Re: the Verve 2, personally, I think there are better choices out there (Raleigh, for one), but as you say, it's beyond your budget.


----------



## MrsPavs (Mar 22, 2014)

PJ352 said:


> It's a competitive market. Most new brands/ models are comparable in specs/ value.
> 
> When shopping used, ask the seller to bring the bike to the LBS for mechanical and fit assessment. The nominal charge (if any) may eat into your budget a bit, but will safeguard against buying something you shouldn't.
> 
> Re: the Verve 2, personally, I think there are better choices out there (Raleigh, for one), but as you say, it's beyond your budget.



Can I ask is the Verve2 a hybrid or a comfort bike? For some reason I thought she told me a hybrid with a comfort seat - is that possible?


----------



## PJ352 (Dec 5, 2007)

MrsPavs said:


> Can I ask is the Verve2 a hybrid or a comfort bike?

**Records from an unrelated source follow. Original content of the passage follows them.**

-- ==== Sys2Proof/Machine/State.lean ====
section
/-! DEFINITION. The state of the device as plain data: the registers of the address map, the state the spec gives the
device that no register holds, and the queue of the commands that wait. -/
namespace Sys2Proof.Machine

/-- An armed initial set (R42): the target and the instant as they stood at the write of SET. -/
structure SetArm where
  /-- target, 2^-48 ns -/
  target : Nat
  atSec : Nat
  atNs : Nat
deriving DecidableEq, Repr

/-- A committed leap schedule (R45, R46), instants of the linear count in 2^-48 ns. -/
structure Leap where
  smear : Bool
  del : Bool
  /-- L -/
  at_ : Nat
  /-- start of the leap: L − 1 s for a step, Ws or Wc for a smear -/
  start : Nat
  /-- end of the leap: L + 1 s for a step, the window's end for a smear -/
  stop : Nat
  /-- the presented value has already taken the leap -/
  done : Bool := false
deriving DecidableEq, Repr

/-- The state of a time base that no register holds. -/
structure TbHid where
  /-- the linear count (R30), 2^-48 ns, below 2^48 s -/
  count : Nat := 0
  /-- the active increment (R14), 2^-48 ns -/
  inc : Nat := 0xA00000000000
  /-- the active bypass increment (R36), 2^-40 ns -/
  binc : Nat := 0
  /-- the last accepted increment (R34) -/
  incC : Nat := 0xA00000000000
  /-- the last accepted bypass increment -/
  bincC : Nat := 0
  /-- the active slope (R39), ns/s -/
  slope : Nat := 10
  /-- the remaining phase adjustment being applied (R39), 2^-48 ns -/
  rem : Int := 0
  /-- numerator remainder of the per-cycle slope step (R39) -/
  padjAcc : Nat := 0
  /-- a phase adjustment committed for the next epoch: replace?, amount in 2^-48 ns (R38) -/
  padjNew : Option (Bool × Int) := none
  /-- PABORT waits for the next epoch (R40) -/
  abortPend : Bool := false
  /-- the armed initial set (R42) -/
  armed : Option SetArm := none
  /-- the committed leap schedule (R47) -/
  leap : Option Leap := none
  /-- phase applied by commanded adjustments and by increments away from the model (R142), 2^-48 ns -/
  steer : Int := 0
  /-- the linear count just after the initial set (R92), 2^-48 ns -/
  setAt : Nat := 0
  /-- the uncertainty, ps, that the setter of the armed or taken set gives; none for a host set or an unbounded setter
  (R113) -/
  setU : Option Nat := none
  /-- the frequency estimate and its uncertainty that the setter gives (R174), 2^-16 ppt -/
  setFreq : Option (Int × Nat) := none
  /-- the set comes from the mate (R416) -/
  setMate : Bool := false
  /-- by how much the initial set moved the count, 2^-48 ns -/
  setShift : Int := 0
  /-- ms since the host's last increment, for the host watchdog (R168) -/
  hostIncAge : Nat := 0
deriving DecidableEq, Repr

/-- One capture (R60, R69). -/
structure Capture where
  rising : Bool
  clksrc : Nat
  /-- the instant, 2^-16 ns -/
  at_ : Nat
  seq : Nat
deriving DecidableEq, Repr

/-- The state of an event pin that no register holds. -/
structure EioHid where
  /-- an arm waits for its check at the next epoch (R54) -/
  armPend : Bool := false
  /-- a disarm waits for the next epoch (R55) -/
  disarmPend : Bool := false
  /-- the arm has been accepted and positions run (R54) -/
  running : Bool := false
  /-- index k of the next position in its grid (R51) -/
  k : Nat := 0
  /-- with RESYNC, whole seconds since T0's second (R52) -/
  sec : Nat := 0
  /-- positions passed since the arm (R549) -/
  passed : Nat := 0
  /-- T0 as an instant of the time base, 2^-32 ns, its high seconds taken by the signed difference (R50) -/
  t0 : Int := 0
  /-- next capture sequence number (R69) -/
  seq : Nat := 0
  /-- the capture FIFO, head first (R60) -/
  fifo : List Capture := []
  /-- instant of the last accepted edge by the TIME clock (R59), 2^-16 ns -/
  lastAcc : Option Nat := none
  /-- the pin's level, true high (R61) -/
  level : Bool := false
  /-- from when the stuck timeout counts, and from when the pin has been inactive, ns on the model's own clock (R61) -/
  stuckAt : Nat := 0
  idleAt : Nat := 0
  /-- what the device drives on the pin: none at high impedance, else the level, true high (R63, R70) -/
  pin : Option Bool := none
  /-- emission instant of the latest leading edge, 2^-48 ps of the time base (R73) -/
  lastLead : Option Int := none
deriving DecidableEq, Repr

/-- One recorder record in the ring (R489). -/
structure RingRec where
  /-- ring offset of its first byte -/
  off : Nat
  bytes : List Byte
deriving DecidableEq, Repr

For some reason I thought she told me a hybrid with a comfort seat - is that possible?


Yes, that is possible, but 'comfort' seats aren't always comfortable. 

The marketing terms blur the lines, but I'd say the Verve is a hybrid with comfort features.

I wouldn't get too hung up on the terms. Find a bike that fits (you and your intended uses) and is comfortable to ride.


----------



## MrsPavs (Mar 22, 2014)

PJ352 said:


> Yes, that is possible, but 'comfort' seats aren't always comfortable.
> 
> The marketing terms blur the lines, but I'd say the Verve is a hybrid with comfort features.
> 
> I wouldn't get too hung up on the terms. Find a bike that fits (you and your intended uses) and is comfortable to ride.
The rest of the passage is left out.